Start of Input data

section
/-! SUPPORT. The encoder and the decoder against each other (spec/30_encoding.md R80, R83, R86, R95): the digits of the
canonical word are the opcode and the modes, and an opcode with the modes of an instruction is that instruction. -/

namespace Sys2Proof

/-! ### Modes and their digits -/

theorem Mode.ofDigit_digit (m : Mode) : Mode.ofDigit m.digit = m := by
  cases m with
  | position => rfl
  | immediate => rfl
  | relative => rfl
  | noMode d => revert d; decide

/-- An instruction is its opcode with the modes of its parameters. -/
theorem Instr.opcode_withModes (i : Instr) :
    i.opcode.withModes (i.modes.getD 0 .position) (i.modes.getD 1 .position) (i.modes.getD 2 .position) = i := by
  cases i <;> rfl

/-- Only the mode fields of an opcode's parameters count (R86). -/
theorem Opcode.withModes_congr {op : Opcode} {f g : Nat → Mode}
    (h : ∀ k < op.format.roles.length, f k = g k) :
    op.withModes (f 0) (f 1) (f 2) = op.withModes (g 0) (g 1) (g 2) := by
  cases op with
  | add | multiply | lessThan | equals =>
    simp only [Opcode.withModes, h 0 (by decide), h 1 (by decide), h 2 (by decide)]
  | jumpIfTrue | jumpIfFalse => simp only [Opcode.withModes, h 0 (by decide), h 1 (by decide)]
  | input | output | adjustRelativeBase => simp only [Opcode.withModes, h 0 (by decide)]
  | halt => rfl

/-! ### The canonical word -/

/-- The canonical word of every instruction has five digits, the low two its opcode. -/
theorem Instr.wordFits (i : Instr) : Laws.WordFits.Statement i :=
  Laws.WordFits.of_digits (by cases i <;> rfl)

theorem encode_toInt (i : Instr) : (encode i).toInt = i.wordValue := by
  have hlt := i.wordFits.1
  rw [encode, BitVec.toInt_ofNat']
  exact Int.bmod_eq_of_le (by omega) (by omega)

theorem encode_toNat (i : Instr) : (encode i).toNat = i.wordValue := by
  have hlt := i.wordFits.1
  rw [encode, BitVec.toNat_ofNat, Nat.mod_eq_of_lt (by omega)]

/-- The digit of weight `10^(k + 2)` of the canonical word is that of the mode of parameter `k + 1` (R83, R95). -/
theorem Instr.decimalDigit_wordValue (i : Instr) {k : Nat} (hk : k < 3) :
    decimalDigit i.wordValue (k + 2) = (i.modes.getD k .position).digit := by
  have hop := Laws.WordFits.opcode_number_lt i.opcode
  have h1 := Laws.WordFits.digit_le (i.modes.getD 0 .position)
  have h2 := Laws.WordFits.digit_le (i.modes.getD 1 .position)
  have h3 := Laws.WordFits.digit_le (i.modes.getD 2 .position)
  unfold decimalDigit Instr.wordValue Instr.modeDigit
  match k, hk with
  | 0, _ => simp only [Nat.reduceSub, Nat.reduceAdd, Nat.reducePow]; omega
  | 1, _ => simp only [Nat.reduceSub, Nat.reduceAdd, Nat.reducePow]; omega
  | 2, _ => simp only [Nat.reduceSub, Nat.reduceAdd, Nat.reducePow]; omega

theorem modeField_encode (i : Instr) {k : Nat} (hk : k < 3) :
    modeField (encode i).toNat (k + 1) = i.modes.getD k .position := by
  rw [encode_toNat, modeField, i.decimalDigit_wordValue hk, Mode.ofDigit_digit]

/-- Settles O1: the canonical word's low two digits are the opcode, and its mode fields the modes. -/
theorem decodeEncodeRoundTrip : Obligations.DecodeEncodeRoundTrip := by
  intro i
  have hpos : 0 ≤ (encode i).toInt := by rw [encode_toInt]; omega
  have hop : (i.opcode.number : Int) = (encode i).toInt % 100 := by
    rw [encode_toInt, ← i.wordFits.2.1, Int.natCast_mod, Nat.cast_ofNat]
  rw [decode_of_opcode hpos hop, modeField_encode i (k := 0) (by decide), modeField_encode i (k := 1) (by decide),
    modeField_encode i (k := 2) (by decide), i.opcode_withModes]

/-- Settles O2: the first cell gives the instruction, and so how many of the cells after it are its parameters. -/
theorem cellsRoundTrip : Obligations.CellsRoundTrip := by
  intro i params rest hlen
  simp [encodeCells, decodeCells, decodeEncodeRoundTrip i, ← hlen]

/-- Settles O3: the canonical word is its value, which is the formula. -/
theorem canonicalWordFormula : Obligations.CanonicalWordFormula := by
  refine ⟨fun i _ => ?_, rfl⟩
  rw [encode_toInt]
  simp only [Instr.wordValue, Instr.modeDigit, Nat.cast_add, Nat.cast_mul, Nat.cast_ofNat, Nat.reduceSub]

/-- Settles O7: the two words have one opcode, and agree on the mode fields it has. -/
theorem unusedDigitsAreIgnored : Obligations.UnusedDigitsAreIgnored := by
  refine ⟨fun v w op hv hw hop hmod hdigits => ?_, rfl, rfl, rfl, rfl⟩
  have hfields : ∀ k < op.format.roles.length, modeField v.toNat (k + 1) = modeField w.toNat (k + 1) :=
    fun k hk => congrArg Mode.ofDigit (hdigits k hk)
  rw [decode_of_opcode hv ((ofNumber_field_eq_some_iff hv).1 hop),
    decode_of_opcode hw ((ofNumber_field_eq_some_iff hw).1 (hmod ▸ hop))]
  exact congrArg Except.ok (Opcode.withModes_congr hfields)

/-- Settles O9, word by word. -/
theorem decodesSpecWords : Obligations.DecodesSpecWords :=
  ⟨rfl, rfl, rfl, rfl, rfl, rfl, rfl, rfl, rfl, rfl, rfl, rfl⟩

theorem decode_of_neg {w : Word} (h : w.toInt < 0) : decode w = .error (.unknownOpcode w) := by
  simp only [decode, if_pos h]

end Sys2Proof

namespace Sys2Proof.Machine

/-! ### The step at the fetched word -/

theorem step_of_invalid_ip {s : State} (hr : s.running = true) (hv : ¬ s.ValidAddress s.ip) :
    step s = .next (s.raise .invalidAddress) := by
  simp only [step, if_pos hr, fetchDecode, memRead_of_invalid hv]

/-- Settles O6: a negative word is no instruction. -/
theorem negativeWordRaisesUnknownOpcode : Obligations.NegativeWordRaisesUnknownOpcode :=
  fun _ hr hv hneg => step_of_decode_error hr hv (decode_of_neg hneg)

/-- Settles O10: the fetch's two faults, and the instruction found. -/
theorem stepRunsFetchedInstr : Obligations.StepRunsFetchedInstr :=
  fun _ hr => ⟨step_of_invalid_ip hr, fun hv =>
    ⟨fun _ hd => step_of_decode_error hr hv hd, fun _ hd => State.NextInstr.step_eq ⟨hr, hv, hd⟩⟩⟩

end Sys2Proof.Machine
end

section
/-! SUPPORT. The address decoder behind a slot that was read, the address and capacity checks in the terms of Safety,
and the canonical tape as a function of what it reads (spec/20_memory.md R52 to R56, R70, spec/40_execute_cycle.md R115
to R119). -/

namespace Sys2Proof.Machine

/-! ### The address check -/

theorem State.validAddress_iff {s : State} {a : Int} :
    s.ValidAddress a ↔ ¬ (a < 0 ∨ ∃ limit, s.cfg.addrLimit = some limit ∧ (limit : Int) ≤ a) := by
  simp only [State.ValidAddress, not_or, not_exists, not_and, not_lt, not_le]

theorem State.not_validAddress_of_neg {s : State} {a : Int} (h : a < 0) : ¬ s.ValidAddress a :=
  fun hv => absurd hv.1 (not_le.2 h)

theorem fetchDecode_of_invalid {s : State} (h : ¬ s.ValidAddress s.ip) : fetchDecode s = .error .invalidAddress := by
  simp only [fetchDecode, memRead_of_invalid h]

/-- `slot_of_invalid` at the first slot. -/
theorem slot_of_invalid_ip {s : State} (h : ¬ s.ValidAddress s.ip) : slot s = .error .invalidAddress := by
  rw [slot_eq_map, memRead_of_invalid h]
  rfl

/-! ### Both parameter accesses after the slot read -/

section
variable {s s' : State} {p : Word} {m : Mode}

theorem rb_of_slot_ok (h : slot s = .ok (p, s')) : s'.rb = s.rb := by
  rw [slot_eq_map] at h
  cases hr : memRead s s.ip <;> rw [hr] at h <;> cases h
  rfl

theorem readParam_of_slot_error {k : FaultKind} (h : slot s = .error k) (m : Mode) : readParam m s = .error k := by
  simp only [readParam, h]

theorem writeParam_of_slot_error {k : FaultKind} (h : slot s = .error k) (m : Mode) (v : Word) :
    writeParam m v s = .error k := by
  simp only [writeParam, h]

theorem readParam_of_decode_error {k : FaultKind} (h : slot s = .ok (p, s'))
    (hd : decodeSource m s.rb p = .error k) : readParam m s = .error k := by
  rw [← rb_of_slot_ok h] at hd
  simp only [readParam, h, hd]

theorem readParam_of_decode_value {v : Word} (h : slot s = .ok (p, s'))
    (hd : decodeSource m s.rb p = .ok (.value v)) : readParam m s = .ok (v, s') := by
  rw [← rb_of_slot_ok h] at hd
  simp only [readParam, h, hd]

theorem readParam_of_decode_cell {a : Int} (h : slot s = .ok (p, s')) (hd : decodeSource m s.rb p = .ok (.cell a)) :
    readParam m s = (memRead s' a).map (fun v => (v, s')) := by
  rw [← rb_of_slot_ok h] at hd
  simp only [readParam, h, hd]
  cases memRead s' a <;> rfl

theorem writeParam_of_decode_error {k : FaultKind} (h : slot s = .ok (p, s'))
    (hd : decodeDestination m s.rb p = .error k) (v : Word) : writeParam m v s = .error k := by
  rw [← rb_of_slot_ok h] at hd
  simp only [writeParam, h, hd]

theorem writeParam_of_decode_ok {a : Int} (h : slot s = .ok (p, s')) (hd : decodeDestination m s.rb p = .ok a)
    (v : Word) : writeParam m v s = memWrite s' a v := by
  rw [← rb_of_slot_ok h] at hd
  simp only [writeParam, h, hd]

End of Input data

▸ What this task involves
Out of the preceding entries, pull every line containing the string "parameters".

▸ Response for this exercise
/-- An instruction is its opcode with the modes of its parameters. -/
/-- Only the mode fields of an opcode's parameters count (R86). -/
/-- Settles O2: the first cell gives the instruction, and so how many of the cells after it are its parameters. -/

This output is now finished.